[DIRECTIONS FOR THIS TASK] From the line containing "-- ==== Sys2Proof/Machine/Step.lean" down to the line containing "changes nothing. -/" in the records below, reproduce every line exactly, ends included, and omit all others.

◆ ◆ ◆ ◆ ◆ ◆ ◆

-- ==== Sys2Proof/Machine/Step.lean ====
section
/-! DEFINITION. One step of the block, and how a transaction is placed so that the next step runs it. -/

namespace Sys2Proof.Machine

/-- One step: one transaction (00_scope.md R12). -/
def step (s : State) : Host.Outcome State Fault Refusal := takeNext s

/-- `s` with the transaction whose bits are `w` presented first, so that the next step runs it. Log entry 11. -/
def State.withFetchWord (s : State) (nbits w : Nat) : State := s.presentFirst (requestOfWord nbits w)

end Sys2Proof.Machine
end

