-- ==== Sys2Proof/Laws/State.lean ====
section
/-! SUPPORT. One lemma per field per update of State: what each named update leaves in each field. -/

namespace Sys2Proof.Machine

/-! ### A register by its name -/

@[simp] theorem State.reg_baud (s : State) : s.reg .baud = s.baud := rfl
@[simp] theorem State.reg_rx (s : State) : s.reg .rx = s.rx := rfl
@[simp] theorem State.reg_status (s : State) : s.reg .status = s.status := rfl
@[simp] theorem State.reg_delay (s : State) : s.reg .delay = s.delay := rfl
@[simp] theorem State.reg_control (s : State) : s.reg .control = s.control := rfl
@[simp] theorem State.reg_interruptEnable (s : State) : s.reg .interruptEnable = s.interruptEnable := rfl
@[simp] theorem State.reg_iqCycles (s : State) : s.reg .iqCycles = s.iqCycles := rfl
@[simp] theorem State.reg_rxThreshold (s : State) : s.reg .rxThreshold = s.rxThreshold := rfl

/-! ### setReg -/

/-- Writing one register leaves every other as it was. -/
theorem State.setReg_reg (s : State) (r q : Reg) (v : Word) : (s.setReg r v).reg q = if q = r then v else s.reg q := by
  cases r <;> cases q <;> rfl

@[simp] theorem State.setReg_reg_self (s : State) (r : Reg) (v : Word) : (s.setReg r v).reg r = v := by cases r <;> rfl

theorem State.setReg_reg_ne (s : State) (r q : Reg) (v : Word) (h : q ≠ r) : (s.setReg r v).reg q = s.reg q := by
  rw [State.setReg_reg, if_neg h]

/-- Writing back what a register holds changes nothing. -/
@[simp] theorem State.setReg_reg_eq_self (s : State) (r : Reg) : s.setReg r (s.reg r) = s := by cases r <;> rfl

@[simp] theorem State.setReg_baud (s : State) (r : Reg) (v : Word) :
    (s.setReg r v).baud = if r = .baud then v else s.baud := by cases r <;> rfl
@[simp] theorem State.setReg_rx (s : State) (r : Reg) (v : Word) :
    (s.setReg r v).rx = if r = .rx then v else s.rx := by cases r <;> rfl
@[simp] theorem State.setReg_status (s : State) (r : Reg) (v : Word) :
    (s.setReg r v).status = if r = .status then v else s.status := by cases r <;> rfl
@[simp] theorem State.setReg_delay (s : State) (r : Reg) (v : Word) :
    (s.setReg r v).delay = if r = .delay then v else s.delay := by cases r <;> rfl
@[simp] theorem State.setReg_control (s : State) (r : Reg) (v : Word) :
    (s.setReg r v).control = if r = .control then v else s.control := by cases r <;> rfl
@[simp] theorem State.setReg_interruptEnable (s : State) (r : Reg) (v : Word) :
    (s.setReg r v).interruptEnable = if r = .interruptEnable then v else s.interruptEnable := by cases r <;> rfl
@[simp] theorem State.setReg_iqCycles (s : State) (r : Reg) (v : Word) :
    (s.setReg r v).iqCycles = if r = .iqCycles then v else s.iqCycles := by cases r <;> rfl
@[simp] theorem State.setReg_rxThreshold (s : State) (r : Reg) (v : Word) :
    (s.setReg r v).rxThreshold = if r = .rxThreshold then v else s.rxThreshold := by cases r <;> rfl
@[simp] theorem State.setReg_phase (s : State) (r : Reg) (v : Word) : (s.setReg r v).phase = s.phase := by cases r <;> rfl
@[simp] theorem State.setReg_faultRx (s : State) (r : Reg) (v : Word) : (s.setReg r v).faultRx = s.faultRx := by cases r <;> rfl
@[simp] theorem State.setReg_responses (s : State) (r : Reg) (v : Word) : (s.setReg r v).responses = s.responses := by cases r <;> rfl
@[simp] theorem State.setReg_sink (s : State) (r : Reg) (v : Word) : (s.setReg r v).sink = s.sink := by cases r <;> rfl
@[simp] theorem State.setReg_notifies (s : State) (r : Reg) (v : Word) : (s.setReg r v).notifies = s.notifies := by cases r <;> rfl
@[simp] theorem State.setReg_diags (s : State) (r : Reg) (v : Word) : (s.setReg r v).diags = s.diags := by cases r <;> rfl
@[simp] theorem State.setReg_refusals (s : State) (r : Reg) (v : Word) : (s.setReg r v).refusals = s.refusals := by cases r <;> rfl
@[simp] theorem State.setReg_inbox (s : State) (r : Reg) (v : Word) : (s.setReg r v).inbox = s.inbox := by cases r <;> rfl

◆ ◆ ◆ ◆ ◆ ◆ ◆

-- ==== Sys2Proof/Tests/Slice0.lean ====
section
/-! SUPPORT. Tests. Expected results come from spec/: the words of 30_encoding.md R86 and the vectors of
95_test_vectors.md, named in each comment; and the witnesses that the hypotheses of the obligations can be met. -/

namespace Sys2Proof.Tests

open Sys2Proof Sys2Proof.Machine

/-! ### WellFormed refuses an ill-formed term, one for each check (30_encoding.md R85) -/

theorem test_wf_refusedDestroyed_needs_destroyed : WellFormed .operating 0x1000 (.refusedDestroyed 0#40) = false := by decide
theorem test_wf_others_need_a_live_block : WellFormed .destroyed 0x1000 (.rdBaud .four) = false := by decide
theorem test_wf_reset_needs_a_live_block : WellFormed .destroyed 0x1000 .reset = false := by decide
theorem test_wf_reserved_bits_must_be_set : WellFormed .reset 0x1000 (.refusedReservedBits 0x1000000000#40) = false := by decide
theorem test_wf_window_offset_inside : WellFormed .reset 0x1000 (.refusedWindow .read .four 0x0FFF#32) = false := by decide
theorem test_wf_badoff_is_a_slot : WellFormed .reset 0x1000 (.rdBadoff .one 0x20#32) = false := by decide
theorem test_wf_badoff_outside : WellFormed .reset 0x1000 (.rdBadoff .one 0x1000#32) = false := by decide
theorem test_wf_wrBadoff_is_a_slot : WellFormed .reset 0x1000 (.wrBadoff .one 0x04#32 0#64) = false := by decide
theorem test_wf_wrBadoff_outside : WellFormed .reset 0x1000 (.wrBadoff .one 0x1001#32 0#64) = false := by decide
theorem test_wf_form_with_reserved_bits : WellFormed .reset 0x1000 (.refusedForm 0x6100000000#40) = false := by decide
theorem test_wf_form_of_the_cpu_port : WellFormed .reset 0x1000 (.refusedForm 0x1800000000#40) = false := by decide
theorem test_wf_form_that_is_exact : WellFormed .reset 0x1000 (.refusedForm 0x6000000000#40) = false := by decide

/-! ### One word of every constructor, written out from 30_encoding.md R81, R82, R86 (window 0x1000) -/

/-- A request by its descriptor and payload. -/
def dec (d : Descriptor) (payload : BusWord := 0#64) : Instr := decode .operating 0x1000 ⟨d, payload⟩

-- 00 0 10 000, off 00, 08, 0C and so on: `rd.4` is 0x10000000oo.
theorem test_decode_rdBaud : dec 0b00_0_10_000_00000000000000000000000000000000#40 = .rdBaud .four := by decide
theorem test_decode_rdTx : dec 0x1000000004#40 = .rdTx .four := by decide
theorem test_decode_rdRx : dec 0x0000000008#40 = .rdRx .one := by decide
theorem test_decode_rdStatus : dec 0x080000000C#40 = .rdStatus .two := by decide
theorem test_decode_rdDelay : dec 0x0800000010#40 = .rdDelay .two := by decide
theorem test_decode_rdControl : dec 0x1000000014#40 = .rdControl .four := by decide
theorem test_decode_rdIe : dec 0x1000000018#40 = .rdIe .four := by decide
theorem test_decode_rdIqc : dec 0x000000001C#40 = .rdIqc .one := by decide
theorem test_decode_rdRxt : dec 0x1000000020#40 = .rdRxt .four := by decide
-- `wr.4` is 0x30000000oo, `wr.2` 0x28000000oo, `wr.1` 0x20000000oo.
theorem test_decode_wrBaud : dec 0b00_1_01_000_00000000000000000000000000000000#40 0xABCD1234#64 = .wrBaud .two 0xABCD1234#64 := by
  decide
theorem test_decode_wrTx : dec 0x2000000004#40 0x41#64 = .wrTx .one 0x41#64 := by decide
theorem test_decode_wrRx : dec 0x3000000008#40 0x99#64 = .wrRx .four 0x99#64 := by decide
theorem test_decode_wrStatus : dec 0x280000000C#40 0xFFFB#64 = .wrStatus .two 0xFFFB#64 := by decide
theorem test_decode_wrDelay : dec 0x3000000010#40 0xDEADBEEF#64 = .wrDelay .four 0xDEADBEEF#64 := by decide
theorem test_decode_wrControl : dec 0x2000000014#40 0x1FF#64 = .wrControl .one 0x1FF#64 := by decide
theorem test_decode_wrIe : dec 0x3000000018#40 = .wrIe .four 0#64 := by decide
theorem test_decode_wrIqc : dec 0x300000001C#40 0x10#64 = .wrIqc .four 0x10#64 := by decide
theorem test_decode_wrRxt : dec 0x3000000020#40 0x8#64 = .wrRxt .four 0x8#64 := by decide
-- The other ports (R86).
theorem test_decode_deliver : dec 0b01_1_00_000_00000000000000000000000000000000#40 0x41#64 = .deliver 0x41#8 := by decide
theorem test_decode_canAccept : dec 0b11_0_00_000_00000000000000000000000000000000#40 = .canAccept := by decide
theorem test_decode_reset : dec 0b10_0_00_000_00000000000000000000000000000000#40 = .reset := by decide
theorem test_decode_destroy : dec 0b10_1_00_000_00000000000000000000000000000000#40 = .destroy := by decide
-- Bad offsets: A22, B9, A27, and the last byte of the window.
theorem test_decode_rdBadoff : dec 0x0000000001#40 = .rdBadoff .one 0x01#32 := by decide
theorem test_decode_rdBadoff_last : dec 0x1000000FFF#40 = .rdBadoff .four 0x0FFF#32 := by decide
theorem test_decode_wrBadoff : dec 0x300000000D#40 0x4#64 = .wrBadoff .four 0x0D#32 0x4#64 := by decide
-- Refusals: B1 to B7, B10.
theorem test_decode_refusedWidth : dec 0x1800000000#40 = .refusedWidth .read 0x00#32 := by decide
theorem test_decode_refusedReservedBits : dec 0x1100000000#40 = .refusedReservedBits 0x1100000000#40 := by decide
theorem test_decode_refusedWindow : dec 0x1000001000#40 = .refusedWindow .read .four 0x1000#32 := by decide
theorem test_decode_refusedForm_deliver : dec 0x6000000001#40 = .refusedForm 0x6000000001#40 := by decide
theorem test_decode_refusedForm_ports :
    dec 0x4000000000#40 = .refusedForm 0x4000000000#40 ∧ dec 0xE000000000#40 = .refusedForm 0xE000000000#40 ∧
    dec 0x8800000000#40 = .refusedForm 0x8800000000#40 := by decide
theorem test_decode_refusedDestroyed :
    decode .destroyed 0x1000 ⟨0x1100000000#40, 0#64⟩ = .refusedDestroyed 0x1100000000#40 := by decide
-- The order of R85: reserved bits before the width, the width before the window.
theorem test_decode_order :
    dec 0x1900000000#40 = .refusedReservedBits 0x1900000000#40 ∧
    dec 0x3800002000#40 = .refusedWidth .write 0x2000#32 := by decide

◆ ◆ ◆ ◆ ◆ ◆ ◆

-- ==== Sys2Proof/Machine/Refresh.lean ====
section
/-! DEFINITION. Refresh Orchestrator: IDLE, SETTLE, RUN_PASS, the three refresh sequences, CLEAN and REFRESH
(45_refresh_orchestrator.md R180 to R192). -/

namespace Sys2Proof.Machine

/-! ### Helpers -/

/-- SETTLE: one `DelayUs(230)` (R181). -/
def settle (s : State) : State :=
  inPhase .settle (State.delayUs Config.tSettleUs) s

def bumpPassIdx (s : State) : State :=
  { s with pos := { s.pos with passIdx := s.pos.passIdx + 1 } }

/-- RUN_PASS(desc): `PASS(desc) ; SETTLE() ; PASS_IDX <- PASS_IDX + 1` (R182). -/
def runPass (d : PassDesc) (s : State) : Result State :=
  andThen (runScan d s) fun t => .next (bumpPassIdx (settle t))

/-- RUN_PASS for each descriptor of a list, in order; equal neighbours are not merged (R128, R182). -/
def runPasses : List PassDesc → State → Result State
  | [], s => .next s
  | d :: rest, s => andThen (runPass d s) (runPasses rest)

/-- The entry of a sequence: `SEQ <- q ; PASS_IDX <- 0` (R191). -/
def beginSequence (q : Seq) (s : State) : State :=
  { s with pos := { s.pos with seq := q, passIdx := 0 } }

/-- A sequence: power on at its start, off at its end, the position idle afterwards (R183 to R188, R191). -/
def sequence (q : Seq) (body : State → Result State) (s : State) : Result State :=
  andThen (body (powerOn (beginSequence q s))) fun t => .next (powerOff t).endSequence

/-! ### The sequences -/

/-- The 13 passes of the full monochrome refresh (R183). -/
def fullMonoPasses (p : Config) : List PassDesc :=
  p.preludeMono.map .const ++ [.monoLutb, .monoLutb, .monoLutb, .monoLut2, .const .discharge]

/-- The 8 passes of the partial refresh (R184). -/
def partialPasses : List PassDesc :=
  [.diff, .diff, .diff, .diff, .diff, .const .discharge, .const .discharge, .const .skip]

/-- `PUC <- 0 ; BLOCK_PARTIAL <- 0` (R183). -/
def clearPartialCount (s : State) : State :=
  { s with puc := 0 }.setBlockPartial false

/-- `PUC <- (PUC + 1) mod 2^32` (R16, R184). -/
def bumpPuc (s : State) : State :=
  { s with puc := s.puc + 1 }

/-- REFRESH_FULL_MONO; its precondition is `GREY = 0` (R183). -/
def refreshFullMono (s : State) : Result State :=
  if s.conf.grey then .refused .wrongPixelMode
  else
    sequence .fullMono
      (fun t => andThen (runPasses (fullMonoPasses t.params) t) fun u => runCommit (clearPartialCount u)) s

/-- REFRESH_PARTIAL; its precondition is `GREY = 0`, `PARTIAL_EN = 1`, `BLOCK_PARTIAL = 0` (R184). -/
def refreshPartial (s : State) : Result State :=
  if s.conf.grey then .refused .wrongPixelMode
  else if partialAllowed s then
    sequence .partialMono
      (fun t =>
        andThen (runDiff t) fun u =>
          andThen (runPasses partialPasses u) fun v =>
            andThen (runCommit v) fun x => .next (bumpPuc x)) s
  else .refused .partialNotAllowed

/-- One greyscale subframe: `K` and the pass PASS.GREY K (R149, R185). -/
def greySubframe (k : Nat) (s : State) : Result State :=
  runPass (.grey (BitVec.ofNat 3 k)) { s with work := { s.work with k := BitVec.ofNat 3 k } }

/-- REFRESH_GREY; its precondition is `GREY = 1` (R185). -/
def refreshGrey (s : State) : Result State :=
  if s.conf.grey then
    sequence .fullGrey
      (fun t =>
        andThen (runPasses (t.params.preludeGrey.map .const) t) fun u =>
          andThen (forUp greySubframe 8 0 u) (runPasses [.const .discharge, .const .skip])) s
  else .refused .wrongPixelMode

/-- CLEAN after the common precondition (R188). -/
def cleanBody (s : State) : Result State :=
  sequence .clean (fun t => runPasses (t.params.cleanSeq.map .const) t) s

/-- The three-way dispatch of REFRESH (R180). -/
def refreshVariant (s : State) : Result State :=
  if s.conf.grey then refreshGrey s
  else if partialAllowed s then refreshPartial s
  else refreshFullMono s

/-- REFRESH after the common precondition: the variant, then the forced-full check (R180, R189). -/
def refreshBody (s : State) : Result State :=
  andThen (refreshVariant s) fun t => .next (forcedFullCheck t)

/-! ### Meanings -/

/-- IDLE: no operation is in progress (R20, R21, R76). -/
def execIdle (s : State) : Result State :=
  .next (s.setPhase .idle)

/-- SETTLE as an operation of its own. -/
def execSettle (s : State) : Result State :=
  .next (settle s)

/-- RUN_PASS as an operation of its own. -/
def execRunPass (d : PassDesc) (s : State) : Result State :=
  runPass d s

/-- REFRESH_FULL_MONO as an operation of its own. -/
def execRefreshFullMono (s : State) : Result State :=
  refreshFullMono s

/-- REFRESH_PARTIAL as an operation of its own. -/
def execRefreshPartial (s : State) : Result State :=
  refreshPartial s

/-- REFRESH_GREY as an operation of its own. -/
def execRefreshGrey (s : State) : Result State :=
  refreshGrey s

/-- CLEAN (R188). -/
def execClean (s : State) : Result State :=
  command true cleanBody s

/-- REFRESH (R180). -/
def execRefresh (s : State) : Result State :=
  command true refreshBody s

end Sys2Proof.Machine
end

◆ ◆ ◆ ◆ ◆ ◆ ◆

[ANSWER SECTION]
-- ==== Sys2Proof/Machine/Step.lean ====
section
/-! DEFINITION. One step of the block, and how a transaction is placed so that the next step runs it. -/

namespace Sys2Proof.Machine

/-- One step: one transaction (00_scope.md R12). -/
def step (s : State) : Host.Outcome State Fault Refusal := takeNext s

/-- `s` with the transaction whose bits are `w` presented first, so that the next step runs it. Log entry 11. -/
def State.withFetchWord (s : State) (nbits w : Nat) : State := s.presentFirst (requestOfWord nbits w)

end Sys2Proof.Machine
end

-- ==== Sys2Proof/Laws/State.lean ====
section
/-! SUPPORT. One lemma per field per update of State: what each named update leaves in each field. -/

namespace Sys2Proof.Machine

/-! ### A register by its name -/

@[simp] theorem State.reg_baud (s : State) : s.reg .baud = s.baud := rfl
@[simp] theorem State.reg_rx (s : State) : s.reg .rx = s.rx := rfl
@[simp] theorem State.reg_status (s : State) : s.reg .status = s.status := rfl
@[simp] theorem State.reg_delay (s : State) : s.reg .delay = s.delay := rfl
@[simp] theorem State.reg_control (s : State) : s.reg .control = s.control := rfl
@[simp] theorem State.reg_interruptEnable (s : State) : s.reg .interruptEnable = s.interruptEnable := rfl
@[simp] theorem State.reg_iqCycles (s : State) : s.reg .iqCycles = s.iqCycles := rfl
@[simp] theorem State.reg_rxThreshold (s : State) : s.reg .rxThreshold = s.rxThreshold := rfl

/-! ### setReg -/

/-- Writing one register leaves every other as it was. -/
theorem State.setReg_reg (s : State) (r q : Reg) (v : Word) : (s.setReg r v).reg q = if q = r then v else s.reg q := by
  cases r <;> cases q <;> rfl

@[simp] theorem State.setReg_reg_self (s : State) (r : Reg) (v : Word) : (s.setReg r v).reg r = v := by cases r <;> rfl

theorem State.setReg_reg_ne (s : State) (r q : Reg) (v : Word) (h : q ≠ r) : (s.setReg r v).reg q = s.reg q := by
  rw [State.setReg_reg, if_neg h]

/-- Writing back what a register holds changes nothing. -/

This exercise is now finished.